Thursday, February 20, 2014

Argiroff_Silhouette example



I like this animation because I'm interested in narratives that bring to life new types of beings with distinct personalities. I also appreciate the smoothness of the character transformation from wonky being, to furry creature, to Tasmanian Devil-like monster. The sound effects add a nice touch as well.
At first, I was not sure whether I liked the addition of neon color because it didn't seem to fit the vintage quality of the animation. After watching it a few more times, I feel that the color emphasizes the use of modern technology in a past time, another unique and humorous feature of this animation.  

Tuesday, February 18, 2014

Chen_experiment AE




This time I wanted to play with textures, so I used PS to cut out shapes in cardboard textures. Mostly just seeing what new features I could find on Final Cut and trying to get used to the basic tools. Adding drop shadows helped make it look more 3d/layered, but I had some trouble using anchor points on the clouds to rotate them.I think next I'd want to try to get some sound or music into the videos.

Pedrasa_AE EXPERIMENT



ASCII STORM

A WORK IN PROGRESS

Question : is there a more efficient way to have lots of text characters raining from the sky without copy+pasting a lot of text layers

Rogers_Auraubade (Experimental Animation #2)
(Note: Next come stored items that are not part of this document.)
-- ==== Sys2Proof/Laws/Exec.lean ====
section
/-!
SUPPORT. Once and for all, what an operation that answers a next state can have done: `Effect` names the
cases, with the guards the operation passed, and `exec_effect` says that there are no others. Invariants
and frames are proved from it by cases, without unfolding `exec`.
-/

namespace Sys2Proof.Machine

/-- The operations that only return a value; `RXB_LD` of them needs the packet. -/
def returnsOnly (i : Instr) (s : State) : Bool :=
  match i with
  | .pktAvail | .getPkt | .getRxLen | .getTxBuf | .txbLd _ => true
  | .rxbLd _ => s.rxReady
  | .init | .freePkt | .startTx | .txStep | .txbSt _ _ => false
  | .rxIrqBreak _ _ | .rxIrqData _ | .rxIrqNone _ => false
  | .envTick _ | .envTxDrain | .envIrqEn => false
  | .txsPinGpio | .txsIdleHigh | .txsBreakLow | .txsMabHigh | .txsPinAf | .txsSend => false

/-- `i` runs the micro-operation `m` of the phase `p` in `s`: it is `m`, or `TX_STEP` in that phase. -/
def Runs (i m : Instr) (p : TxPhase) (s : State) : Prop :=
  i = m ∨ (i = .txStep ∧ s.inited = true ∧ s.txPhase = p)

/-- What an operation that answers a next state has done. -/
inductive Effect : Instr → State → State → Prop
  | init {s} (hi : s.inited = false) : Effect .init s s.construct
  | returned {i s} (r : Ret) (hi : s.inited = true) (hp : s.txPhase = .idle)
      (hr : returnsOnly i s = true) : Effect i s (s.setRet r)
  | freed {s} (hi : s.inited = true) (hp : s.txPhase = .idle) : Effect .freePkt s (s.setRxReady false)
  | started {s} (hi : s.inited = true) (hp : s.txPhase = .idle) (he : s.txe = true) :
      Effect .startTx s (s.setTxPhase .pinGpio)
  | stored {s} (idx : Nat) (val : Byte) (hi : s.inited = true) (hp : s.txPhase = .idle)
      (hx : idx < s.params.txCapacity) :
      Effect (.txbSt idx val) s (s.setTxBuffer (s.txBuffer.write idx val))
  | lostEvent {i s} (hg : i.agent = .interrupt) (he : s.irqEnabled = false) : Effect i s s
  | broke {s} (rxne : Bool) (data : Byte) (he : s.irqEnabled = true) (hi : s.inited = true) :
      Effect (.rxIrqBreak rxne data) s (s.setRxPosition 0)
  | received {s} (data : Byte) (he : s.irqEnabled = true) (hi : s.inited = true) :
      Effect (.rxIrqData data) s (storeSlot data s)
  | noFlags {s} (data : Byte) (he : s.irqEnabled = true) (hi : s.inited = true) :
      Effect (.rxIrqNone data) s s
  | ticked {s} (n : Nat) : Effect (.envTick n) s (s.advance n)
  | nothingToDrain {s} (hi : s.inited = true) (he : s.txe = true) : Effect .envTxDrain s s
  | drained {s} (hi : s.inited = true) (he : s.txe = false) :
      Effect .envTxDrain s (s.log (.frame s.tdr)).setTxe
  | lineEnabled {s} : Effect .envIrqEn s s.setIrqEnabled
  | pinTaken {i s} (hr : Runs i .txsPinGpio .pinGpio s) :
      Effect i s ((s.switchTxPin .gpio).setTxPhase .idleHigh)
  | idleHigh {i s} (hr : Runs i .txsIdleHigh .idleHigh s) :
      Effect i s (pulse s.params.tIdle true .breakLow s)
  | breakLow {i s} (hr : Runs i .txsBreakLow .breakLow s) :
      Effect i s (pulse s.params.tBreak false .mabHigh s)
  | mabHigh {i s} (hr : Runs i .txsMabHigh .mabHigh s) :
      Effect i s (pulse s.params.tMab true .pinAf s)
  | pinGiven {i s} (hr : Runs i .txsPinAf .pinAf s) :
      Effect i s (((s.switchTxPin .af).setTxIndex 0).setTxPhase .send)
  | sendWaits {i s} (hr : Runs i .txsSend .send s) (he : s.txe = false) : Effect i s s
  | sent {i s} (hr : Runs i .txsSend .send s) (he : s.txe = true)
      (hx : s.txIndex < s.params.txCapacity) : Effect i s (sendByte s)

/-- A value-returning foreground operation that answers a next state has returned a value. -/
theorem effect_of_return {i : Instr} {s t : State} {r : Ret} (h : foregroundOp s (.next (s.setRet r)) = .next t)
    (hr : returnsOnly i s = true) : Effect i s t := by
  obtain ⟨hi, hp, h⟩ := foregroundOp_next h
  cases h
  exact .returned r hi hp hr

/-- `TXS_SEND` that answers a next state waited for `txe` or loaded a byte. -/
theorem effect_of_send {i : Instr} {s t : State} (hr : Runs i .txsSend .send s)
    (h : execTxsSend s = .next t) : Effect i s t := by
  unfold execTxsSend at h
  split at h
  · cases h
    exact .sendWaits hr ‹_›
  · obtain ⟨hx, h⟩ := withIndex_next h
    cases h
    exact .sent hr (by simpa using ‹¬s.txe = false›) hx

/-- A handler invocation that answers a next state lost its event or ran its body. -/
theorem effect_of_interrupt {i : Instr} {s t : State} {body : State → State}
    (h : takeInterrupt body s = .next t) (hg : i.agent = .interrupt)
    (hb : s.irqEnabled = true → s.inited = true → Effect i s (body s)) : Effect i s t := by
  rcases takeInterrupt_next h with ⟨he, rfl⟩ | ⟨he, hi, rfl⟩
  · exact .lostEvent hg he
  · exact hb he hi

/-- `TX_STEP` that answers a next state ran the micro-operation of its phase. -/
theorem effect_of_txStep {s t : State} (h : execTxStep s = .next t) : Effect .txStep s t := by
  obtain ⟨hi, h⟩ := whenInited_next h
  split at h <;> rename_i hp
  · cases h
  · cases h; exact .pinTaken (.inr ⟨rfl, hi, hp⟩)
  · cases h; exact .idleHigh (.inr ⟨rfl, hi, hp⟩)
  · cases h; exact .breakLow (.inr ⟨rfl, hi, hp⟩)
  · cases h; exact .mabHigh (.inr ⟨rfl, hi, hp⟩)
  · cases h; exact .pinGiven (.inr ⟨rfl, hi, hp⟩)
  · exact effect_of_send (.inr ⟨rfl, hi, hp⟩) h

/-- Every operation that answers a next state has done one of the effects. -/
theorem exec_effect {i : Instr} {s t : State} (h : exec i s = .next t) : Effect i s t := by
  cases i with
  | init =>
    change execInit s = _ at h
    unfold execInit at h
    split at h
    · cases h
    · cases h
      exact .init (by simpa using ‹¬s.inited = true›)
  | pktAvail => exact effect_of_return h rfl
  | getPkt => exact effect_of_return h rfl
  | getRxLen => exact effect_of_return h rfl
  | getTxBuf => exact effect_of_return h rfl
  | freePkt =>
    obtain ⟨hi, hp, h⟩ := foregroundOp_next h
    cases h
    exact .freed hi hp
  | startTx =>
    obtain ⟨hi, hp, h⟩ := foregroundOp_next h
    split at h
    · cases h
    · cases h
      exact .started hi hp (by simpa using ‹¬s.txe = false›)
  | txStep => exact effect_of_txStep h
  | rxbLd idx =>
    obtain ⟨hi, hp, h⟩ := foregroundOp_next h
    split at h
    · cases h
    · obtain ⟨-, h⟩ := withIndex_next h
      cases h
      exact .returned _ hi hp (by simpa [returnsOnly] using ‹¬s.rxReady = false›)
  | txbLd idx =>
    obtain ⟨hi, hp, h⟩ := foregroundOp_next h
    obtain ⟨-, h⟩ := withIndex_next h
    cases h
    exact .returned _ hi hp rfl
  | txbSt idx val =>
    obtain ⟨hi, hp, h⟩ := foregroundOp_next h
    obtain ⟨hx, h⟩ := withIndex_next h
    cases h
    exact .stored idx val hi hp hx
  | rxIrqBreak rxne data => exact effect_of_interrupt h rfl (.broke rxne data)
  | rxIrqData data => exact effect_of_interrupt h rfl (.received data)
  | rxIrqNone data => exact effect_of_interrupt h rfl (.noFlags data)
  | envTick n => cases h; exact .ticked n
  | envTxDrain =>
    obtain ⟨hi, h⟩ := whenInited_next h
    split at h
    · cases h; exact .nothingToDrain hi ‹_›
    · cases h; exact .drained hi (by simpa using ‹¬s.txe = true›)
  | envIrqEn => cases h; exact .lineEnabled
  | txsPinGpio => cases h; exact .pinTaken (.inl rfl)
  | txsIdleHigh => cases h; exact .idleHigh (.inl rfl)
  | txsBreakLow => cases h; exact .breakLow (.inl rfl)
  | txsMabHigh => cases h; exact .mabHigh (.inl rfl)
  | txsPinAf => cases h; exact .pinGiven (.inl rfl)
  | txsSend => exact effect_of_send (.inl rfl) h

/-- A step had nothing to run, or has the effect of the operation its word spells, at the state with that
word taken off the trace. -/
theorem step_effect {s t : State} (h : step s = .next t) :
    (s.trace = [] ∧ t = s) ∨
    ∃ w ws i, s.trace = w :: ws ∧ decode (.word w) = .ok i ∧ Effect i (s.setTrace ws) t := by
  rcases step_next h with h | ⟨w, ws, i, hw, hd, h⟩
  · exact .inl h
  · exact .inr ⟨w, ws, i, hw, hd, exec_effect h⟩

end Sys2Proof.Machine
end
This piece was an attempt to manipulate perspective in order to put the viewer into the mind of the main character. It was an extremely fun animation style to attempt, and I will explore this effect further in my future pieces.

Strand_After Effects Experiment



Like the last experiment, I was extremely interested in creating a believable space.  I drew a hallway in Illustrator and tried to make it seem creepy, or at least interesting, by using slight movements and changing opacities.  I'm not sure if it's subtle enough, though.  I tried to make some of the changes abrupt, so that there could be some variation in movement, but now they just seem kind of distracting.  I'm not sure this particular endeavor worked perfectly, but I'd like to keep doing this sort of thing (making interesting spaces out of pretty simple shapes).

Robert_AE experiment02


I made a GIF for the Aftereffects experiment.  Hopefully it plays in this blog post, if not, CLICK THIS LINK.

I first drew this character in Photoshop, and then imported it into Aftereffects.  She is made using just rotation and position key frames (no puppet tool).  I had fun making her, but I have a hard time visualizing how to make actual moving characters (as in, a full animation like you see on Youtube), and not just standing forms, like my experiment.

Brockette_Experiment 1/2


Movement from Casey Brockette on Vimeo.

Here is my After Effects movement experiment. I thought it could be interesting to take very flat images like 19th century illustrations/engravings and make them kinetic using After Effects. I thought the process would be relatively simple, and while it was it was still very time consuming. I ended up with somewhere around 70 different layers from a photoshop file of just snowflakes and couldn't figure out a better way to do motion paths for them except one by one. I'm hoping that there is a simpler way to achieve this effect of each image having its own path.





This gif is what I decided to do for my first experiment, the fact that it's motion based again is just a coincidence. I've always appreciated the subtlety of cinemagraphs and and I wanted to figure out how to do it for myself. Finding a tutorial online was relatively simple, but discerning the directions was a completely different matter. After finishing it I realize I should have kept more movement frames so the gif would be longer and not as sporadic as it appears now. I also had trouble figuring out the vector mask, but eventually through trial and error along with random happen stance I got it to work correctly.